Children of the Damned (Perceptual Warfare 16)

damned
An even closer match to the autism phenomenon than Autons & Body Snatchers would be English writer John Wyndham’s novel The Midwich Cuckoos, released the same year as Invasion of the Body Snatchers,  1957, and made into a (British) film, The Village of the Damned, in 1960. (I also saw the film as a child.) Both the book and the film tell the story of a small town in which all the women (including menopausal) mysteriously become pregnant. Nine months later they give birth to blue-eyed, shiny-skinned, blonde-haired children (in an apparent nod to the Hitler Youth and the Aryan übermensch). The children, who are found to be genetically different to their parents, are highly intelligent, meticulous, and cool and distant towards the residents of the village. They also have telepathic abilities with which they can control humans, and they bond together into a kind of group mind (one for the males and another for the females). It’s unclear in the film if the children are actively hostile towards humans or if they only wish to protect themselves. According to Wikipedia: “The Children want to migrate to a secure location, where they can live unharmed.” Instead, they are destroyed with a bomb in the film’s climax. The bomb is detonated by one of their teachers, in a class setting. In other words, a school massacre.[1]
A sequel, Children of the Damned, was released in 1963 that presented the children in a very different light to the first film. They are seen to be not alien, as first assumed, but humans evolutionarily advanced by a million years. In the film, the children decide that their presence on the planet is incompatible with humans, and sacrifice themselves.
“This story takes an opposite primary thematic direction from the original Village of the Damned [in which] almost all the children are portrayed as irredeemably ruthless non-human aliens who must be defeated. In Children of the Damned, the children are clearly implied instead to be Christ-like advanced humans, complete with ‘virgin births’ and the raising of the dead, and they are destroyed as a result of the average adults’ inability to rise above their backward paranoia. In the other stories, the alien children are ‘damned,’ i.e. ‘cursed beings,’ while in this version, it is the human race that is metaphorically ‘damned’ due to its inability to embrace its own (future) children.

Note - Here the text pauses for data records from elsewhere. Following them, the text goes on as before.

def closeCollided : State := onLink close3 (.queue (.close 42)) .mismatched (queued [sent (.close 42)] member)
theorem witness_OwnCellIsAborted : closeCollided.ends (ownFlight closeCollided) .mismatched = true ∧
    closeCollided.isMuted = false ∧ closeSent.ends (ownFlight closeSent) .matched = true ∧
    judgeLevels (runs [8, 1, 16, 10]) = ⟨.damaged, some .aborted, false⟩ := by decide
def claimCollided (attempts : Nat) : State :=
  let s := onLink claim3 (.queue (.claim 0)) .mismatched
    (queued [sent (.claim 0), waits (.close 42)] (with0 ⟨.rgb565, ⟨0, 384, 0, 512⟩, ⟨0, 0⟩, .proposed, false, true⟩ member))
  { s with ladder := { s.ladder with attempts := attempts } }
/-- Its off-after mark set, the third and the fourth abort. -/
theorem witness_OwnCellIsAborted_withdrawn : (claimCollided 2).ends (ownFlight (claimCollided 2)) .mismatched = true ∧
    (ownFlight (claimCollided 2)).source = .queue (.claim 0) ∧ ((claimCollided 2).slotAt 0).offAfter = true ∧
    (claimCollided 2).ladder.attempts < 3 ∧ (claimCollided 3).ends (ownFlight (claimCollided 3)) .mismatched = true ∧
    3 ≤ (claimCollided 3).ladder.attempts := by decide
/-- A HELLO aborted while slot 0 is WANTED. -/
def helloCollided : State :=
  onLink hello3 (.queue .hello) .mismatched (queued [sent .hello] (with0 (slot0 .wanted) member))
theorem witness_OwnCellIsAborted_serves : helloCollided.ends (ownFlight helloCollided) .mismatched = true ∧
    (helloCollided.slotAt 0).state = .wanted ∧ helloCollided.membership.state = .member ∧ helloCollided.ladder.attempts < 3 := by
  decide

/-- 9 at age 5 of 6 goes ABSENT at the close; at age 4 it stays. -/
def agedRoster (n : Nat) : Vector RosterEntry 16 :=
  tab16 fun i => if i = 9 then ⟨true, n, false, 5⟩ else member.rosterAt i

def aged (n : Nat) : State := { member with membership := { member.membership with roster := agedRoster n } }
theorem witness_RosterAgesAtAClose : (aged 5).present 9 = true ∧ ((aged 5).closeFrame .close).present 9 = false ∧
    ((aged 4).closeFrame .close).present 9 = true ∧ ((aged 4).rosterAt 9).age < (aged 4).rosterTimeout := by decide
theorem witness_CloseServesTheSlots : (queued [waits (.close 42)] member).queue.all (fun c => !c.inFlight) = true ∧
    (queued [waits (.close 42)] member).queue.any (fun c => c.kind == .claim 0 || c.kind == .release 0) = false := by
  decide
theorem witness_MemberEntryQueuesItsCells : member.membership.state = .member ∧
    (queued [waits .bye] member).queue.all (fun c => c.kind = .query ∨ c.kind = .dump ∨ c.kind = .bye) = true := by decide
theorem witness_ThePlanChangesOnlyWhereItsRulesSay : exec (.slotStart 19) (onGrid suspect) = .next sendingQuery ∧
    (onGrid suspect).link.transmitter = .idle ∧ sendingQuery.link.transmitter ≠ .idle := ⟨rfl, by decide, by decide⟩
theorem witness_RankAndAttemptCount : rankOf 3 (some 9) = rankOf 3 (some 9) ∧ rankOf 3 none = 3 := by decide
theorem witness_MutedIsFrozenUntilAReset : muted.silentEmpty = true ∧ muted.timersLawful = true ∧ muted.isMuted = true ∧
    muted.resetBy .frameTimerExpiry = none := by decide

In addition, the children in other versions all result from an evident alien intervention upon a single village, while in this version they are drawn from natural events in diverse regions and races, thereby epitomizing all the children of the human race.” https://en.wikipedia.org/wiki/Children_of_the_Damned 
The second film was not based on any source material, and it seems in retrospect almost to have been meant as a corrective to the paranoia of the first film. (If so, it was ineffective; the film’s preview trailer presents the children as monstrously evil.) In passing, this was the time that autism —which was still medically diagnosed as “child schizophrenia” — was first coming into collective awareness in fictional forms: Philip K. Dick wrote Minority  Report, with its autistic “precogs, ” in 1956, and Martian Time-Slip, probably the first depiction of autism as extra-consensual perception in a science-fiction work, was published in 1964.[2] 1963 was also the year that the first X-Men comic was released. Written by Stan Lee and illustrated by Jack Kirby, The X-Men is about a group of “mutant” teenagers with “special abilities” due to their genetic differences to humans; because of “anti-mutant sentiment,” the group’s leader and telepath, Professor Xavier, creates a secret school to train the young mutants to use their powers for the benefit of humanity, hoping thereby to assuage those feelings. He is only partially successful, however, and a later storyline (begun in 1965) entails a political drive to eradicate mutants using mutant-hunting robots called Sentinels.

(cont’ tomorrow)


[1] The first ever school mass killing in the US, in 1927, was a bombing at Bath Township, Michigan, killing 38 elementary school children and six adults, and injuring at least 58 other people. In what would become a common feature of these incidents, the alleged perpetrator, school treasurer Andrew Kehoe, first killed his wife and committed suicide after bombing the school (using a final bomb on himself). According to Wikipedia, “It is the deadliest mass murder in a school in United States history. . . . The next four deadliest acts of mass murder in any type of school setting in the United States are the Virginia Tech massacre, Sandy Hook Elementary School shooting, University of Texas at Austin Bell Tower shooting, and Columbine High School massacre.”  https://en.wikipedia.org/wiki/Bath_School_disaster
[2] These years were also crucial in the development of computers and computer-linking networks, the early, early days of the Internet.
 

1 thought on “Children of the Damned (Perceptual Warfare 16)”

  1. Keyhoe … keyhole Imagine his sir name repeated and repeated. The register at school every morning when the mind and body is nervous and un awakened.